» Task item
Your answer must consist of exactly the lines below, starting with the line with "prefix group. -/" and going on through the line with "0x0E | .xor => some 0x0F", and nothing else.
Records for processing Block Start
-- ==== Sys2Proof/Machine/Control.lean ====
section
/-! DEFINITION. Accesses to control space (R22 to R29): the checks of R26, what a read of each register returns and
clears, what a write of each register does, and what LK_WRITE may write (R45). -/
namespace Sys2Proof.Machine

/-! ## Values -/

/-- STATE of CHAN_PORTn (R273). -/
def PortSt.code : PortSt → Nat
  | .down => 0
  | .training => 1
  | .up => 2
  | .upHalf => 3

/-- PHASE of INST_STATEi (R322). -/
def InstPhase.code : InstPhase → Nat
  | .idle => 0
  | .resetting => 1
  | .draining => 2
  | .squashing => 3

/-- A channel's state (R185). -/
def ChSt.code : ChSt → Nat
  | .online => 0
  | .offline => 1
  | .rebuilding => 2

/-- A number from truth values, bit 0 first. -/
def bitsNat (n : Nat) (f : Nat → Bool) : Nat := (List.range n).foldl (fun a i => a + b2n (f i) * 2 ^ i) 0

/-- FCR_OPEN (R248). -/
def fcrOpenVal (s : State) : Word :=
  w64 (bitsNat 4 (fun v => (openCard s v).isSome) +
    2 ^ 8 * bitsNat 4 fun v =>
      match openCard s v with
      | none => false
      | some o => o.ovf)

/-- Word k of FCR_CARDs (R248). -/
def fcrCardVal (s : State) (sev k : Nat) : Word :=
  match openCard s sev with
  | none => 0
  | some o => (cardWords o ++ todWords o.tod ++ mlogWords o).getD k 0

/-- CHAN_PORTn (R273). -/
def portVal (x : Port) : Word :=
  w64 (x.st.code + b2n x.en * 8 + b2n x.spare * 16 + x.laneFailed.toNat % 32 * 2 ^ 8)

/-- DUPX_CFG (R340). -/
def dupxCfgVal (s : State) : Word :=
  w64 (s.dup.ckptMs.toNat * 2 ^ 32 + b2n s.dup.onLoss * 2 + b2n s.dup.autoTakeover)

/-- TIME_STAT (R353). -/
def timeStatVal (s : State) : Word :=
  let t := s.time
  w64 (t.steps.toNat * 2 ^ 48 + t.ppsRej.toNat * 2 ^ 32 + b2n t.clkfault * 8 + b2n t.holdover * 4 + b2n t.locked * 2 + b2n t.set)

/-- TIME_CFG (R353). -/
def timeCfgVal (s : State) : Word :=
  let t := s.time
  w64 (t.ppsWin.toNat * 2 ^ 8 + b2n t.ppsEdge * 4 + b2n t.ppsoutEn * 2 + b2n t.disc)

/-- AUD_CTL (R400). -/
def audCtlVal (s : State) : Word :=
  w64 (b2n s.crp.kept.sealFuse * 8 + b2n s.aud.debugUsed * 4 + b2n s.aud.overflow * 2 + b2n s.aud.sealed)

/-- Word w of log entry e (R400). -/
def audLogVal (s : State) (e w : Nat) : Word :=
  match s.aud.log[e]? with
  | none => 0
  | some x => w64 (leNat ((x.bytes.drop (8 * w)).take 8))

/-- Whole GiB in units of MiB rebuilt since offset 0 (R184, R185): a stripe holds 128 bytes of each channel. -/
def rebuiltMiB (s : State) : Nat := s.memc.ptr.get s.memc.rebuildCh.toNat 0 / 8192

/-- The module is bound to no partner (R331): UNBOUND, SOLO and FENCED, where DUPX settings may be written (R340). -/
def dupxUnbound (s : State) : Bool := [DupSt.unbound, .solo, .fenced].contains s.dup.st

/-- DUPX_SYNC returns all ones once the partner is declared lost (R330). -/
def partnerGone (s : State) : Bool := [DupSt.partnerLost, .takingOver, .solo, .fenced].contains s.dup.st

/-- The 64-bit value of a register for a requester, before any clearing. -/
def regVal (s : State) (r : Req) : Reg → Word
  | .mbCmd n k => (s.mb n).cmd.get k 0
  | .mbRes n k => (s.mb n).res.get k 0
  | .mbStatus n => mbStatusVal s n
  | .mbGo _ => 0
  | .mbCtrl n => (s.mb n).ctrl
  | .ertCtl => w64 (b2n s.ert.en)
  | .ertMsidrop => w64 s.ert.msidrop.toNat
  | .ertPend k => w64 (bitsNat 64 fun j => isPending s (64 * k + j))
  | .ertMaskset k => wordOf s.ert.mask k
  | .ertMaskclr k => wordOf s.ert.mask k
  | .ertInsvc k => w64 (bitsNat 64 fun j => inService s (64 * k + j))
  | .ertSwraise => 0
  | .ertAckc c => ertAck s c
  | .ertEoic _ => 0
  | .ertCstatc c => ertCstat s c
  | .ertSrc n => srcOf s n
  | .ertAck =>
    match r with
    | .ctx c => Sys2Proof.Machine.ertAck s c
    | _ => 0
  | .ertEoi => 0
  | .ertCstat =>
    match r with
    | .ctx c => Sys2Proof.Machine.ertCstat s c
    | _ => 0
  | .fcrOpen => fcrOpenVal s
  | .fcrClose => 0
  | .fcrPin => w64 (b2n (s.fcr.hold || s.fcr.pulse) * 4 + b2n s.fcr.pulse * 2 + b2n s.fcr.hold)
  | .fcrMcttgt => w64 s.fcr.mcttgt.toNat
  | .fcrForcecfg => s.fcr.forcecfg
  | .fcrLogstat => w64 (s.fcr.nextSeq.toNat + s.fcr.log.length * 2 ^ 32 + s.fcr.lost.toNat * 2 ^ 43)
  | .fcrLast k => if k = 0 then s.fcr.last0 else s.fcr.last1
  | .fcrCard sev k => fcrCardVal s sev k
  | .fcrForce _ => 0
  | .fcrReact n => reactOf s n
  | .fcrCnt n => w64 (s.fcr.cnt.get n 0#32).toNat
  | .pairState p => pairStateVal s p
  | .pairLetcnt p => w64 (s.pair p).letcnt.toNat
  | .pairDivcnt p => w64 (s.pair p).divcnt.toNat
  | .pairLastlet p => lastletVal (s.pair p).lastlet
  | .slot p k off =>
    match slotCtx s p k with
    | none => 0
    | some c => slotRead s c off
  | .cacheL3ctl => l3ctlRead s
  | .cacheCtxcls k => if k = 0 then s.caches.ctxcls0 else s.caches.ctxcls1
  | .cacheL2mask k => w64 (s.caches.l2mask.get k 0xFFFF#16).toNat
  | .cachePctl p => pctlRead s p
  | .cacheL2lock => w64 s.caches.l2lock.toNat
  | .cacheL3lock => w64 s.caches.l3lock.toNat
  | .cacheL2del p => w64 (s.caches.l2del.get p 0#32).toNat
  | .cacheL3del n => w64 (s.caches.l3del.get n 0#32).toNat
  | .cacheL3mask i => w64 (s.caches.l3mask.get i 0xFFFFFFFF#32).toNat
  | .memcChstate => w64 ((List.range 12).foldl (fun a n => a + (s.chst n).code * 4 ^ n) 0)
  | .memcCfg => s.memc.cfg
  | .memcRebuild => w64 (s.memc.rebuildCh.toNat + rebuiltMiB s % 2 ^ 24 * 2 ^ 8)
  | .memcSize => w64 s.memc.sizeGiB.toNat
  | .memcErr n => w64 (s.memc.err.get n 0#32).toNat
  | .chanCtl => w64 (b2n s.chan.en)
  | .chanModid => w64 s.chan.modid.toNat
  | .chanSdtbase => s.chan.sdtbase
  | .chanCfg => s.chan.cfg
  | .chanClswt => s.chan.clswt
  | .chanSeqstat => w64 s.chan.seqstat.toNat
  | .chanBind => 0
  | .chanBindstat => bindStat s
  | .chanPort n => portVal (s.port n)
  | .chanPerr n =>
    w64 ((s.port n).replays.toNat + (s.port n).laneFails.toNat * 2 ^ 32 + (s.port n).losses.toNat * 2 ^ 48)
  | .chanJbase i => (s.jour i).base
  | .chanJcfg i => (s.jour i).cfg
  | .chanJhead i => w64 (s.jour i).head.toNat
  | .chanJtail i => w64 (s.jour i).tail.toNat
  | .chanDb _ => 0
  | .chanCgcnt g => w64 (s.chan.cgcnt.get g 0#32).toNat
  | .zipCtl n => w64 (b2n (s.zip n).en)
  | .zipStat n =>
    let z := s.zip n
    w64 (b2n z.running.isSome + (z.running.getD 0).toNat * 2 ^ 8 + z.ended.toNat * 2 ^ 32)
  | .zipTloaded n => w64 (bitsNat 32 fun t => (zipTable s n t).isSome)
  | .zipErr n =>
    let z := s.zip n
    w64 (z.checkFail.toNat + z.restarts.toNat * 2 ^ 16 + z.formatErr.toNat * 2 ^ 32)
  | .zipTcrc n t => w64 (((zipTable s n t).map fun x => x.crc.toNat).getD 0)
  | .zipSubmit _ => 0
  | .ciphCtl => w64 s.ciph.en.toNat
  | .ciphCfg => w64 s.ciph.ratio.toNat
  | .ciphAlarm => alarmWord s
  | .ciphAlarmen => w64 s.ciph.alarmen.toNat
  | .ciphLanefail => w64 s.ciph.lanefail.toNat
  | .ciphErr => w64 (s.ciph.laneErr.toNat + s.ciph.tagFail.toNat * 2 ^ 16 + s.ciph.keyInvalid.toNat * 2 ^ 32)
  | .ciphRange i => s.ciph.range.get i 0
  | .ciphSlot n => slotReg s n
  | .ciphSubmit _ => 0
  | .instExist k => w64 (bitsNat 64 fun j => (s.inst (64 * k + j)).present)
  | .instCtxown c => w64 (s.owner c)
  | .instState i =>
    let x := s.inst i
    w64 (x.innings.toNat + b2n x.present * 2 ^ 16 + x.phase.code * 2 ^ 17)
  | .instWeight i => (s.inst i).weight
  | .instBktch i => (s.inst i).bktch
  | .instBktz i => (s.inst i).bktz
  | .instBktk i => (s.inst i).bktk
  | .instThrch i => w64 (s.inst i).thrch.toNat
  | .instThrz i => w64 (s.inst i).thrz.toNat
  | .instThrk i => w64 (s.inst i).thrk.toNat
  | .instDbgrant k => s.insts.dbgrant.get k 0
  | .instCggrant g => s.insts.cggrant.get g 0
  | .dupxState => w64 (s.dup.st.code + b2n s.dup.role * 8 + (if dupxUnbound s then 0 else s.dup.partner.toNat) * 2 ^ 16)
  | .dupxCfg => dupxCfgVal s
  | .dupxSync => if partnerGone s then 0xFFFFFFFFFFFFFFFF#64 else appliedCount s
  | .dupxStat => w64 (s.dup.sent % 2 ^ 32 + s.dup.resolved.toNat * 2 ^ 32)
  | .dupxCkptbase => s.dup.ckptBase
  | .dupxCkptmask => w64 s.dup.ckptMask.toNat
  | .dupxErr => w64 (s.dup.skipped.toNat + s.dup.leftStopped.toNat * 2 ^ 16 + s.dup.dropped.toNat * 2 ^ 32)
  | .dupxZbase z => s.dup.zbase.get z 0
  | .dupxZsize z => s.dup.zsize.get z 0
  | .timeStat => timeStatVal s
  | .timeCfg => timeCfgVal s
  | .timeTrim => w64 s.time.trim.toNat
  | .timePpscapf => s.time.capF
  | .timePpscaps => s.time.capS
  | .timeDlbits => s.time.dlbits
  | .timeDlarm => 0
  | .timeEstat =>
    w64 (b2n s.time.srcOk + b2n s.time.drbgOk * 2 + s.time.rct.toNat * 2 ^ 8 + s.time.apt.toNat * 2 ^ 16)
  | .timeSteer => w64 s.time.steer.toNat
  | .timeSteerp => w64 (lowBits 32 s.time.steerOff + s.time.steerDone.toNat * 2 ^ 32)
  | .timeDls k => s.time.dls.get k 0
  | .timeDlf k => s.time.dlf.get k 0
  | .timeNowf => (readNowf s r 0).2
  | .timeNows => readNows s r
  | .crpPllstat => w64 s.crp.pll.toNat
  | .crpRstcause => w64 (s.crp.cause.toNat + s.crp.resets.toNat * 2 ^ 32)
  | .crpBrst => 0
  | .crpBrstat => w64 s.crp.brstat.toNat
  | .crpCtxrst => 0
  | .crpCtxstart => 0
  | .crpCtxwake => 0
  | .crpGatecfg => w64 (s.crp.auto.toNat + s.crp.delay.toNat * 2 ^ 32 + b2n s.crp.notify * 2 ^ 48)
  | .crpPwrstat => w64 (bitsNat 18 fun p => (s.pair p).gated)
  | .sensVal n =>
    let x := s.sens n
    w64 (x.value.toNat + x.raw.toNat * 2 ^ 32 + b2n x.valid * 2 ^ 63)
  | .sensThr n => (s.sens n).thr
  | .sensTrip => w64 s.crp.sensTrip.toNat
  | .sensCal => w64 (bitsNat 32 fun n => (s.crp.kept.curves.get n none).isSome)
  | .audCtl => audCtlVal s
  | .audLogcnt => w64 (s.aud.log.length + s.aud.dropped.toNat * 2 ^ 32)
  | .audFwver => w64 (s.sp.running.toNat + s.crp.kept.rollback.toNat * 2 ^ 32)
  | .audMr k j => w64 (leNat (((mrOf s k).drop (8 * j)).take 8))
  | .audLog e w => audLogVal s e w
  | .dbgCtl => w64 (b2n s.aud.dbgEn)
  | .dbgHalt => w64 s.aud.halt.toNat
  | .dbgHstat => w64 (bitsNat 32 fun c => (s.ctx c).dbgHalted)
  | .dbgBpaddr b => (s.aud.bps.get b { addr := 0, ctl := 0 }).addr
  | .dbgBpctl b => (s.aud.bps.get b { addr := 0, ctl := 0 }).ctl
Records for processing Block End
Records for processing Block Start
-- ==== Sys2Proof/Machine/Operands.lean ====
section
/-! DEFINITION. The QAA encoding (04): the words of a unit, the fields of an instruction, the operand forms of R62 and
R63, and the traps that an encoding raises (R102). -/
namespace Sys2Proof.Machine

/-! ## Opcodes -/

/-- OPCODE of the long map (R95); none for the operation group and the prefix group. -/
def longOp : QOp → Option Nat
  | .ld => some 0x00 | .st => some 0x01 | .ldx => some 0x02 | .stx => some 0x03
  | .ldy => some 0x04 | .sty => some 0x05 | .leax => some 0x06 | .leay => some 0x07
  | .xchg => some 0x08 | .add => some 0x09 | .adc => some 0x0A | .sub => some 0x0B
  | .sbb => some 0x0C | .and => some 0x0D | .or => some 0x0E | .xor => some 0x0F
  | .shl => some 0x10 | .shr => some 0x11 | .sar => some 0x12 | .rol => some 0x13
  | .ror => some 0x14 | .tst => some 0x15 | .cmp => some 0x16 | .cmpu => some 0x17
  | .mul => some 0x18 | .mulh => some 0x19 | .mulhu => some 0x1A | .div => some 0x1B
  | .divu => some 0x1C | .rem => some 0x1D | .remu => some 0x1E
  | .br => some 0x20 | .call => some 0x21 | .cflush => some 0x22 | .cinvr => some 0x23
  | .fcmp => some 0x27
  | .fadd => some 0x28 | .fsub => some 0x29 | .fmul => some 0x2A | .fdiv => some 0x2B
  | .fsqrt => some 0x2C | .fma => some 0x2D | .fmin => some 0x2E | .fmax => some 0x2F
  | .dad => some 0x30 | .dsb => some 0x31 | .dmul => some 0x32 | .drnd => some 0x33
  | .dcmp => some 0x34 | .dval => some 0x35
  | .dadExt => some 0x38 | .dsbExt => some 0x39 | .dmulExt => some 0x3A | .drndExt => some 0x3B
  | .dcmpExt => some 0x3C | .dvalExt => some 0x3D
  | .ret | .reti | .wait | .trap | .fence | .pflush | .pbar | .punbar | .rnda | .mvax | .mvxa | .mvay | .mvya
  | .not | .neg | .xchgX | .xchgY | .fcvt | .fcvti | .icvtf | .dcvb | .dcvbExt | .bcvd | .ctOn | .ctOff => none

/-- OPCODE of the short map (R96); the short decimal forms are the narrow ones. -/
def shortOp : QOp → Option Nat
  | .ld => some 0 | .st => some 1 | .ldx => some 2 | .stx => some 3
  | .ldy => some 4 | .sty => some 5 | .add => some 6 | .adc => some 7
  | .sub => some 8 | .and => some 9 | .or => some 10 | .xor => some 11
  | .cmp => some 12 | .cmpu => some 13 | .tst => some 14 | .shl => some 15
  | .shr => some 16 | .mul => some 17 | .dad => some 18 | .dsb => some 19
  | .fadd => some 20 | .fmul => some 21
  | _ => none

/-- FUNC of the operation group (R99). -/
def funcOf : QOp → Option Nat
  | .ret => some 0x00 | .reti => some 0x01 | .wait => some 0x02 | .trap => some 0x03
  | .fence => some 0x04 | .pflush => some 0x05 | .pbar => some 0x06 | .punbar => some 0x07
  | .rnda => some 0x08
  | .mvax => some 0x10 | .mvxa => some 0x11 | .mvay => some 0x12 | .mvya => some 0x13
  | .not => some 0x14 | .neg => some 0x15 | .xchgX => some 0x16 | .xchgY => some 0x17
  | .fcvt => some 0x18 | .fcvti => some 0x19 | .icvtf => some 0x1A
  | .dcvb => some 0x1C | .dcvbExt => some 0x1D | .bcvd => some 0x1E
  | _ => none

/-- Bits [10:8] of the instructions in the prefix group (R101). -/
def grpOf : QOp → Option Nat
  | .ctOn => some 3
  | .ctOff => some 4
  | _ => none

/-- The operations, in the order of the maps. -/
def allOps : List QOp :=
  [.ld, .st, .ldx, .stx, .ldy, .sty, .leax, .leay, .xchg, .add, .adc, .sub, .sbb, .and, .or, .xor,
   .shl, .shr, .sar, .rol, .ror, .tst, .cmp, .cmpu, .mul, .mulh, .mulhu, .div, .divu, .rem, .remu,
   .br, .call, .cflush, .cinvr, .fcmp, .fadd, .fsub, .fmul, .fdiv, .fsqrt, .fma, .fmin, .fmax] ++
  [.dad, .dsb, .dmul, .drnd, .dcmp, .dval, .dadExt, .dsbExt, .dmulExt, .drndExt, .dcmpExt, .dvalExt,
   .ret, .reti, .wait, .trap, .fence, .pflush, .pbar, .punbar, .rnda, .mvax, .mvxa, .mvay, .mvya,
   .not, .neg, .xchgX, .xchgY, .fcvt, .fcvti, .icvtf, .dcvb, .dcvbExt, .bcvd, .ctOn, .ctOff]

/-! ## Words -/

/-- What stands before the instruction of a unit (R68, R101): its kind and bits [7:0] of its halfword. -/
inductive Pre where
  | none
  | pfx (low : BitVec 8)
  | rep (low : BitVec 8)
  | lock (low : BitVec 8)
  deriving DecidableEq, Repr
Records for processing Block End
Records for processing Block Start
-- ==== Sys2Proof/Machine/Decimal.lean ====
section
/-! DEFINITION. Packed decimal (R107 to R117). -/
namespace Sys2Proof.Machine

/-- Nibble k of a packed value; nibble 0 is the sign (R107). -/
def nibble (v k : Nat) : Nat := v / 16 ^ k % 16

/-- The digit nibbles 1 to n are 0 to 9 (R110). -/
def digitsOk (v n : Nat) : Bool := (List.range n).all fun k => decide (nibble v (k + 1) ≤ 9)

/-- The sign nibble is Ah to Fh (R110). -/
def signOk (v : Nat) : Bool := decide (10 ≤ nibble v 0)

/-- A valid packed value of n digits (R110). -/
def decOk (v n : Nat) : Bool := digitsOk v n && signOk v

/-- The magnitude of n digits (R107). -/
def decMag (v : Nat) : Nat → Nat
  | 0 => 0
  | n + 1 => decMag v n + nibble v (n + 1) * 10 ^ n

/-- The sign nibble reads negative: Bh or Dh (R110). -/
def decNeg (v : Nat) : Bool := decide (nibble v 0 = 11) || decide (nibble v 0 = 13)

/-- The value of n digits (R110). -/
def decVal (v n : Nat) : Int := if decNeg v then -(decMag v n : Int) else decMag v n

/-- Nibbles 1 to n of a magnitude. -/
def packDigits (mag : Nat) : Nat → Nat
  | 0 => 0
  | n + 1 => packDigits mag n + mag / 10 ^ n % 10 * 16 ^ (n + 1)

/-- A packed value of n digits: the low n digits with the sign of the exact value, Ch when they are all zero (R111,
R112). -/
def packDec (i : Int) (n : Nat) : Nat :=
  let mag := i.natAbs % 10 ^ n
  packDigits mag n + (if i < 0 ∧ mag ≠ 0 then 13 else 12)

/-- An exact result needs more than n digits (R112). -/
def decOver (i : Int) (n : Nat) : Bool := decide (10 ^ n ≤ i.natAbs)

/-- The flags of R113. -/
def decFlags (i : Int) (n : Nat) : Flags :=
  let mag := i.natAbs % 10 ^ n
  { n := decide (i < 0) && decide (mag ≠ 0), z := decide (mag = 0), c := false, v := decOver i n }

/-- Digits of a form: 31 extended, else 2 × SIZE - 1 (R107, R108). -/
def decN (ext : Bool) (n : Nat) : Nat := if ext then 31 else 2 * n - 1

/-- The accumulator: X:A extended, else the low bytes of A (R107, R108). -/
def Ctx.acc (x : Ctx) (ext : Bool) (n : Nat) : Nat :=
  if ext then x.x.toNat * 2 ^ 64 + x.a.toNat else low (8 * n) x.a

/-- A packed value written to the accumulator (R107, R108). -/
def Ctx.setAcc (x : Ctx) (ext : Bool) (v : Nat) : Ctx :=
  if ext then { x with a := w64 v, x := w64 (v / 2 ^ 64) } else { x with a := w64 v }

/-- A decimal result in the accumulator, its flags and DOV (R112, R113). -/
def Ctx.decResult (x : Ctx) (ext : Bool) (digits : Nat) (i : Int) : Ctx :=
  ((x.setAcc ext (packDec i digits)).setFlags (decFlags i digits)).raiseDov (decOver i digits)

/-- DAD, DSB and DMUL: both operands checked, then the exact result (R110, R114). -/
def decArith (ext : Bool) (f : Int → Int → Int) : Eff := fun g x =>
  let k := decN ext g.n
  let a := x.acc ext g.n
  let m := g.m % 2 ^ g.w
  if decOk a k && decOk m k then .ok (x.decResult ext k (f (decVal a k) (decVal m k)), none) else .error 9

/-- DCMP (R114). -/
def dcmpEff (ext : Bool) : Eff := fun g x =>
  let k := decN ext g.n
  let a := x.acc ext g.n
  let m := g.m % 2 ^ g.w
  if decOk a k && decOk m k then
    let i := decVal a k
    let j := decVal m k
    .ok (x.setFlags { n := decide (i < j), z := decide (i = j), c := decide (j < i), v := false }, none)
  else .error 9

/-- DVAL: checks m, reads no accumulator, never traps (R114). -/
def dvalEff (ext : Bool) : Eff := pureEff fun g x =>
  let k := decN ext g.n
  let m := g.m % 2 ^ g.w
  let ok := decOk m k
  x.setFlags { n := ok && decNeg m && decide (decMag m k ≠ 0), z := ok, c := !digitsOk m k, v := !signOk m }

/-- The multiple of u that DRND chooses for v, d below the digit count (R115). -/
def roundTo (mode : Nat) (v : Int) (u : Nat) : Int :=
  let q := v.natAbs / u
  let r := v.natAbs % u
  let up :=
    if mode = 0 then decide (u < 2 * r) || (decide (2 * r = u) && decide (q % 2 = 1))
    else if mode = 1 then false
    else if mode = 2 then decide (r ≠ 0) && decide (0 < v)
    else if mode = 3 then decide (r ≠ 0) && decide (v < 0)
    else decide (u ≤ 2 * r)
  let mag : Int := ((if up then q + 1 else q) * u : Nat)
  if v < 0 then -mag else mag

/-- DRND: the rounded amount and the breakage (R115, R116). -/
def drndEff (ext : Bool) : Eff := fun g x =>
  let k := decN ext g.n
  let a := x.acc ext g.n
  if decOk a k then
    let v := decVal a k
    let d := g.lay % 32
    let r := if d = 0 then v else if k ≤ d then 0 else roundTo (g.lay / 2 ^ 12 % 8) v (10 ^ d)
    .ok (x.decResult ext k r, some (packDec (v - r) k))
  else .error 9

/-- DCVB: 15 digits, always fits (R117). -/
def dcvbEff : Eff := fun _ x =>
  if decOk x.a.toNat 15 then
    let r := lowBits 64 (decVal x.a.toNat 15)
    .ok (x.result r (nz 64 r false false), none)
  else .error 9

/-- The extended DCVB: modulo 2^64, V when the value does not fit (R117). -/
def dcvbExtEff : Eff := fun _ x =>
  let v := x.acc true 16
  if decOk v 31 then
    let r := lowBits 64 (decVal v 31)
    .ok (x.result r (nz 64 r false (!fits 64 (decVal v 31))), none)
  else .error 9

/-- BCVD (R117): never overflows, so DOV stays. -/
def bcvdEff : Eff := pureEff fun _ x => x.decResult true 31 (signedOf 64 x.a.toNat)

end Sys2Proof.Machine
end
Records for processing Block End
» Answer for the task
/-- OPCODE of the long map (R95); none for the operation group and the prefix group. -/
def longOp : QOp → Option Nat
  | .ld => some 0x00 | .st => some 0x01 | .ldx => some 0x02 | .stx => some 0x03
  | .ldy => some 0x04 | .sty => some 0x05 | .leax => some 0x06 | .leay => some 0x07
  | .xchg => some 0x08 | .add => some 0x09 | .adc => some 0x0A | .sub => some 0x0B
  | .sbb => some 0x0C | .and => some 0x0D | .or => some 0x0E | .xor => some 0x0F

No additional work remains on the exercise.